* _ASSIGNMENT_
In the data below, which lines contain "Bool"? List them by copying each one.

* _INPUT_
-- ==== Sys2Proof/Machine/Operands.lean ====
section
/-! DEFINITION. Register operands of Glesen instructions: register codes (R113), the rotating map of logical to physical
names (R78, R137), reads, and the landing of results (R69, R73). -/

namespace Sys2Proof.Machine

/-! ## Register codes (R113) -/

def cS (i : Nat) : Nat := i
def cA (i : Nat) : Nat := 0x20 + i
def cM (i : Nat) : Nat := 0x30 + i
def cAcc (i : Nat) : Nat := 0x38 + i
def cP (i : Nat) : Nat := 0x40 + i
def cBase (i : Nat) : Nat := 0x50 + i
def cCtl (i : Nat) : Nat := 0x58 + i
def cV (i : Nat) : Nat := 0x60 + i
def cVm (i : Nat) : Nat := 0x80 + i
def cC (i : Nat) : Nat := 0x90 + i
def codeVl : Nat := 0x88
def codeVff : Nat := 0x89
def codeRrb : Nat := 0x4A

/-- The physical register behind a logical name, under `rrb` (R78). -/
def phys (rrb code : Nat) : Nat :=
  if 0x10 ≤ code ∧ code < 0x20 then 0x10 + (code - 0x10 + 16 - rrb % 16) % 16
  else if 0x44 ≤ code ∧ code < 0x48 then 0x44 + (code - 0x44 + 16 - rrb % 16) % 4
  else if 0x70 ≤ code ∧ code < 0x80 then 0x70 + (code - 0x70 + 16 - rrb % 16) % 16
  else code

/-- Codes that `mov` accepts (R117). -/
def movCode (k : Nat) : Bool := decide (k ≤ 0x37) || decide (0x40 ≤ k ∧ k ≤ 0x4A) || decide (0x50 ≤ k ∧ k ≤ 0x5F)
/-- Codes of banked registers (R77, R117). -/
def bankedCode (k : Nat) : Bool := decide (k ≤ 0x4A) || decide (0x50 ≤ k ∧ k ≤ 0x5F)
def accCode (k : Nat) : Bool := decide (0x38 ≤ k ∧ k ≤ 0x3F)

/-! ## Reading and writing a bank -/

/-- The value of the register with a physical code in a bank: `p0` reads 1, predicates read 0 or 1, `rrb` four bits,
an accumulator its 40 bits. -/
def bankRead (b : Bank) (code : Nat) : Nat :=
  if accCode code then (mget 0 b.acc (code - 0x38)).toNat
  else if code = 0x40 then 1
  else (mget 0 b.gp code).toNat

/-- Set the register with a physical code: `p0` ignores it, a predicate takes bit 0, `rrb` bits [3:0] (R71, R117). -/
def bankWrite (b : Bank) (code v : Nat) : Bank :=
  if accCode code then { b with acc := mput 0 b.acc (code - 0x38) (BitVec.ofNat 40 v) }
  else if code = 0x40 then b
  else if 0x41 ≤ code ∧ code ≤ 0x47 then { b with gp := mput 0 b.gp code (word (v % 2)) }
  else if code = codeRrb then { b with gp := mput 0 b.gp code (word (v % 16)) }
  else { b with gp := mput 0 b.gp code (word v) }

/-- The rotating register base of a bank. -/
def rrbOf (b : Bank) : Nat := (mget 0 b.gp codeRrb).toNat % 16

/-- A vector register by physical number 0 to 31. -/
def vReg (x : Core) (i : Nat) : Nat := (mget 0 x.v i).toNat
/-- A BCP register. -/
def cReg (x : Core) (i : Nat) : Nat := (mget 0 x.c i).toNat

/-- A BCP register as a reader of program order finds it: a held `mtc` counts (R170). -/
def cVal (x : Core) (i : Nat) : Nat :=
  x.bcp.queue.foldl (fun v k => k.mtc.foldl (fun v w => if w.1 = i then w.2 else v) v) (cReg x i)

/-! ## Landing (R69, R73) -/

/-- One result lands in its register. -/
def applyRes (x : Core) (r : Inflight) : Core :=
  if r.code < 0x60 then setBank x r.bank (bankWrite (bankOf x r.bank) r.code r.val)
  else if r.code < 0x80 then
    let old := vReg x (r.code - 0x60)
    let full := 2 ^ 512 - 1
    { x with v := mput 0 x.v (r.code - 0x60) (BitVec.ofNat 512 ((old &&& (full ^^^ (r.mask &&& full))) ||| (r.val &&& r.mask))) }
  else if r.code < 0x88 then { x with vm := mput 0 x.vm (r.code - 0x80) (BitVec.ofNat 64 r.val) }
  else if r.code = codeVl then { x with vl := BitVec.ofNat 7 r.val }
  else if r.code = codeVff then { x with vff := BitVec.ofNat 6 r.val }
  else { x with c := mput 0 x.c (r.code - 0x90) (BitVec.ofNat 128 r.val) }

/-- Land every result of a bank that is due for bundle count `n`: by landing bundle, then by issue (R73). -/
def landUpTo (x : Core) (bank n : Nat) : Core :=
  let due (r : Inflight) : Bool := decide (r.bank = bank ∧ r.land ≤ n)
  let rs := (x.flight.filter due).foldl (fun l r => insertBy (fun r => r.land) r l) []
  rs.foldl applyRes { x with flight := x.flight.filter (fun r => !due r) }

/-- Land everything a bank has in flight (R96). -/
def landBank (x : Core) (bank : Nat) : Core :=
  let rs := (x.flight.filter (fun r => decide (r.bank = bank))).foldl (fun l r => insertBy (fun r => r.land) r l) []
  rs.foldl applyRes { x with flight := x.flight.filter (fun r => decide (r.bank ≠ bank)) }

/-- Land everything in flight (R119). -/
def landAll (x : Core) : Core := landBank (landBank (landBank x 0) 1) 2

/-! ## What an instruction sees -/

/-- The context of an instruction: the device, core, bank and its registers before the bundle, the bundle's index and
the instruction's address. -/
structure Ctx where
  d : Dev
  c : Nat
  x : Core
  bank : Nat
  b : Bank
  rrb : Nat
  n : Nat
  pc : Nat

/-- A register read by its logical code (R69, R78). -/
def Ctx.rd (k : Ctx) (code : Nat) : Nat := bankRead k.b (phys k.rrb code)
def Ctx.s (k : Ctx) (i : Nat) : Nat := k.rd (cS i)
def Ctx.a (k : Ctx) (i : Nat) : Nat := k.rd (cA i)
/-- A vector register by its logical number. -/
def Ctx.v (k : Ctx) (i : Nat) : Nat := vReg k.x (phys k.rrb (cV i) - 0x60)
def Ctx.vm (k : Ctx) (i : Nat) : Nat := (mget 0 k.x.vm i).toNat
def Ctx.vl (k : Ctx) : Nat := k.x.vl.toNat

/-- The accumulator input of an M-MAC or M-FIR instruction: an M-MAC result still in flight is forwarded (R125). -/
def Ctx.accF (k : Ctx) (i : Nat) : Int :=
  let v := (k.x.flight.filter (fun r => r.mac && decide (r.bank = k.bank ∧ r.code = cAcc i))).foldl (fun _ r => some r.val)
    (none : Option Nat)
  sx 40 (v.getD (k.rd (cAcc i)))
/-- An accumulator as every other reader sees it. -/
def Ctx.acc (k : Ctx) (i : Nat) : Int := sx 40 (k.rd (cAcc i))

/-- A result of latency `lat` for a logical code. -/
def Ctx.res (k : Ctx) (code val lat : Nat) : Inflight :=
  ⟨k.bank, phys k.rrb code, val, 2 ^ 512 - 1, k.n + lat, k.n, false⟩

/-- Add results to the bundle. -/
def Bundle.put (b : Bundle) (rs : List Inflight) : Bundle := { b with res := b.res ++ rs }
/-- Add a fault of the bundle. -/
def Bundle.fail (b : Bundle) (code slot : Nat) : Bundle := { b with faults := b.faults ++ [⟨code, slot, 0, 0, 0, 0, 0, false⟩] }
/-- Add a fault with its local address and element. -/
def Bundle.failAt (b : Bundle) (code slot elem eaddr : Nat) : Bundle :=
  { b with faults := b.faults ++ [⟨code, slot, elem, eaddr, 0, 0, 0, false⟩] }

/-! ## Groups (R112, R139) -/

def isEven (i : Nat) : Bool := decide (i % 2 = 0)
def isQuad (i : Nat) : Bool := decide (i % 4 = 0)
/-- A five-bit field that names an `a` register: bit 4 must be 0. -/
def isA (i : Nat) : Bool := decide (i < 16)
/-- A five-bit field that names an `m`, `acc` or `p` register. -/
def isM (i : Nat) : Bool := decide (i < 8)
/-- `n` consecutive codes from `c`. -/
def codes (c n : Nat) : List Nat := (List.range n).map (fun i => c + i)
/-- The three parts of a modifier register. -/
def cMod (i : Nat) : List Nat := [cM i, cBase i, cCtl i]

end Sys2Proof.Machine
end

* _TASK SOLUTION_
def movCode (k : Nat) : Bool := decide (k ≤ 0x37) || decide (0x40 ≤ k ∧ k ≤ 0x4A) || decide (0x50 ≤ k ∧ k ≤ 0x5F)
def bankedCode (k : Nat) : Bool := decide (k ≤ 0x4A) || decide (0x50 ≤ k ∧ k ≤ 0x5F)
def accCode (k : Nat) : Bool := decide (0x38 ≤ k ∧ k ≤ 0x3F)
  let due (r : Inflight) : Bool := decide (r.bank = bank ∧ r.land ≤ n)
def isEven (i : Nat) : Bool := decide (i % 2 = 0)
def isQuad (i : Nat) : Bool := decide (i % 4 = 0)
def isA (i : Nat) : Bool := decide (i < 16)
def isM (i : Nat) : Bool := decide (i < 8)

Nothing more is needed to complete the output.